-- INPUT DATA follows --

/-! Transfer descriptors (R87, R88). -/

/-- The fields of a descriptor's four words. -/
def descXfer (ws : List Word) : Xfer :=
  let w2 := ws.getD 2 0
  let w3 := ws.getD 3 0
  { src := ws.getD 0 0, dst := ws.getD 1 0, len := bits w2 24 0, srcEp := bitOf w2 33, dstEp := bitOf w2 32,
    conv := bits w2 40 39, elect := bitOf w2 34, urg := w2.extractLsb' 44 4,
    scope := (scopeOfCode (w2.extractLsb' 41 3)).getD .sys,
    ring := if bitOf w2 31 then some (bits w3 19 0, bits w3 31 24) else none, w2 := w2, w3 := w3 }
/-- The on-chip address of a ring slot's bytes (R89), behind those already moved (R107). -/
def State.slotAddr (s : State) (c : Nat) (t : Xfer) (r : Nat × Nat) : Word :=
  let ring := s.ring c r.1
  wd ((baseOf s.pkg c).toNat + ring.base + r.2 * ring.slen + bits t.w3 51 32 + t.moved)
/-- A transfer with its ring side's address put in (R89). -/
def State.ringSide (s : State) (c : Nat) (t : Xfer) : Xfer :=
  match t.ring with
  | none => t
  | some r => if (s.ring c r.1).outbound then { t with src := s.slotAddr c t r } else { t with dst := s.slotAddr c t r }
/-- Source and destination bytes of one unit of a transfer: one record and one plain tile where it converts. -/
def Xfer.unitLens (t : Xfer) : Nat × Nat :=
  let f := fmtRead t.fmt
  if t.conv = 1 then (f.size, 4096) else if t.conv = 2 then (4096, f.size) else (1, 1)
/-- Bytes the transfer reads. -/
def Xfer.srcLen (t : Xfer) : Nat := t.len / t.unitLens.2 * t.unitLens.1
/-- The zero fields and field codes of R87; SCOPE codes are those of R24, so 6 and 7 are malformed (log 60). -/
def descZero (ws : List Word) : Bool :=
  let w2 := ws.getD 2 0
  let w3 := ws.getD 3 0
  bits w2 63 48 = 0 && bits w2 30 25 = 0 && bits w3 63 52 = 0 && bits w3 23 20 = 0 && bits w2 43 41 ≤ 5 &&
    (bitOf w2 31 || w3 = 0)
/-- Check 1 of R88: is the descriptor malformed (cause DESC)? `t` has its ring side's address put in. A malformed format gives no
record size to hold LEN to: that is the check of R134. -/
def State.descBad (s : State) (c : Nat) (ws : List Word) (t : Xfer) : Bool :=
  let raw := descXfer ws
  !descZero ws || t.conv = 3 || (t.srcEp && t.dstEp) || t.len = 0 || 2 ^ 24 < t.len ||
  (match t.ring with
   | none => false
   | some r =>
     let ring := s.ring c r.1
     !ring.ok r.1 || ring.nslot < r.2 || ring.slen < bits t.w3 51 32 + t.len ||
       (if ring.outbound then t.srcEp || raw.src ≠ 0 else t.dstEp || raw.dst ≠ 0)) ||
  (t.conv = 0 && !(aligned t.src 8 && aligned t.dst 8 && t.len % 8 = 0)) ||
  (t.conv ≠ 0 && !(aligned t.src 64 && aligned t.dst 64 &&
    (t.len % t.unitLens.2 = 0 || (t.conv = 2 && fmtMalformed t.fmt))))
/-- The SRC or DST that a malformed descriptor's alignment or ring side concerns, 0 where another item is at fault (R327). -/
def State.descAddr (s : State) (c : Nat) (ws : List Word) (t : Xfer) : Word :=
  let raw := descXfer ws
  let out := t.ring.map fun r => (s.ring c r.1).outbound
  let al := if t.conv = 0 then 8 else 64
  if out = some true && raw.src ≠ 0 then raw.src
  else if out = some false && raw.dst ≠ 0 then raw.dst
  else if !aligned t.src al then t.src
  else if !aligned t.dst al then t.dst else 0
/-- Does a transfer name a format it cannot convert by (cause FORMAT, R134, R90)? -/
def Xfer.fmtBad (t : Xfer) : Bool := t.conv ≠ 0 && (fmtMalformed t.fmt || (fmtRead t.fmt).kind = .f64)
/-- Check 3 of R88: an endpoint not valid, without the direction, or exceeded. -/
def State.epBad (s : State) (c : Nat) (t : Xfer) : Option (Nat × Word) :=
  if t.srcEp && !(s.env c).epOk t.src t.srcLen false then some (5, t.src)
  else if t.dstEp && !(s.env c).epOk t.dst t.len true then some (5, t.dst) else none
/-- The checks of R88 in their order: the cause and the address concerned of the first that fails. -/
def State.xferBad (s : State) (c : Nat) (ws : List Word) (fmt : Word) : Option (Nat × Word) :=
  let t := s.ringSide c { descXfer ws with fmt := fmt }
  if s.descBad c ws t then some (3, s.descAddr c ws t)
  else if t.fmtBad then some (7, 0)
  else match t.ring with
    | some r =>
      if s.slotTag c r.1 r.2 ≠ (s.ring c r.1).engTag then some (4, if (s.ring c r.1).outbound then t.src else t.dst)
      else s.epBad c t
    | none => s.epBad c t

/-- Destination bytes issued, in whole units: a tile whose beats are not all issued has written nothing yet. -/
def Xfer.dstDone (t : Xfer) : Nat := t.issued / t.unitLens.2 * t.unitLens.2
/-- Source bytes already issued, in whole units. -/
def Xfer.srcDone (t : Xfer) : Nat := t.issued / t.unitLens.2 * t.unitLens.1
/-- A channel's descriptor with SRC, DST and LEN advanced to the range not yet issued (R107); the ring side's address word
is not an address and is not advanced. -/
def State.xferWords (s : State) (c : Nat) (t : Xfer) : List Word :=
  let out := t.ring.map fun r => (s.ring c r.1).outbound
  [if out = some true then t.stray else t.src + wd t.srcDone, if out = some false then t.stray else t.dst + wd t.dstDone,
   (t.w2 &&& ~~~0x1ffffff#64) ||| wd (t.len - t.dstDone), t.w3]
/-- Write a word of that descriptor: the range it gives, from its SRC and DST on, is what the channel still has to issue (R107).
A unit that has not issued all its beats is in that range and starts anew; those that have, go on. A ring side goes on where it
stood, but a write of w3 names its place in the slot anew. A write of w2 takes the value of its format register anew, and the channel's packets are those of the launch on the core, as a `cp.go` has them (log 54). -/
def State.setXferWord (s : State) (c : Nat) (t : Xfer) (j : Nat) (v : Word) : Xfer :=
  let ws := (s.xferWords c t).set j v
  let d := descXfer ws
  let out := d.ring.map fun r => (s.ring c r.1).outbound
  let was := (t.ring.map fun r => (s.ring c r.1).outbound)
  s.ringSide c { d with
    moved := if j = 3 then 0 else t.moved + (if was = some true then t.srcDone else t.dstDone),
    id := t.id, fmt := if j = 2 then mget 0 (s.core c).fmt (bits v 38 35) else t.fmt,
    stray := if out = some true then d.src else if out = some false then d.dst else 0,
    count := t.count, pieces := t.pieces.filter (fun p => p.dLen ≤ p.sent), stopped := t.stopped, fault := t.fault, pc := t.pc,
    lid := (s.env c).lid, sid := (s.env c).sid }
/-- Write the status word of a channel (R107): COUNT goes on from there, and FAULT decides whether it issues beats. -/
def State.setStatus (s : State) (c : Nat) (ch : Chan) (v : Word) : Chan :=
  { busy := bitOf v 63, fault := bitOf v 62, cause := v.extractLsb' 56 6, count := v.extractLsb' 0 25,
    x := { ch.x with count := bits v 24 0, stopped := bitOf v 62, fault := bitOf v 62, lid := (s.env c).lid, sid := (s.env c).sid } }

-- INPUT DATA concluded --

- _EXERCISE DIRECTIONS_:
Lines in the data that include the word "descXfer" should all be copied.

- _RESULT OF THE TASK_:
def descXfer (ws : List Word) : Xfer :=
  let raw := descXfer ws
  let raw := descXfer ws
  let t := s.ringSide c { descXfer ws with fmt := fmt }
  let d := descXfer ws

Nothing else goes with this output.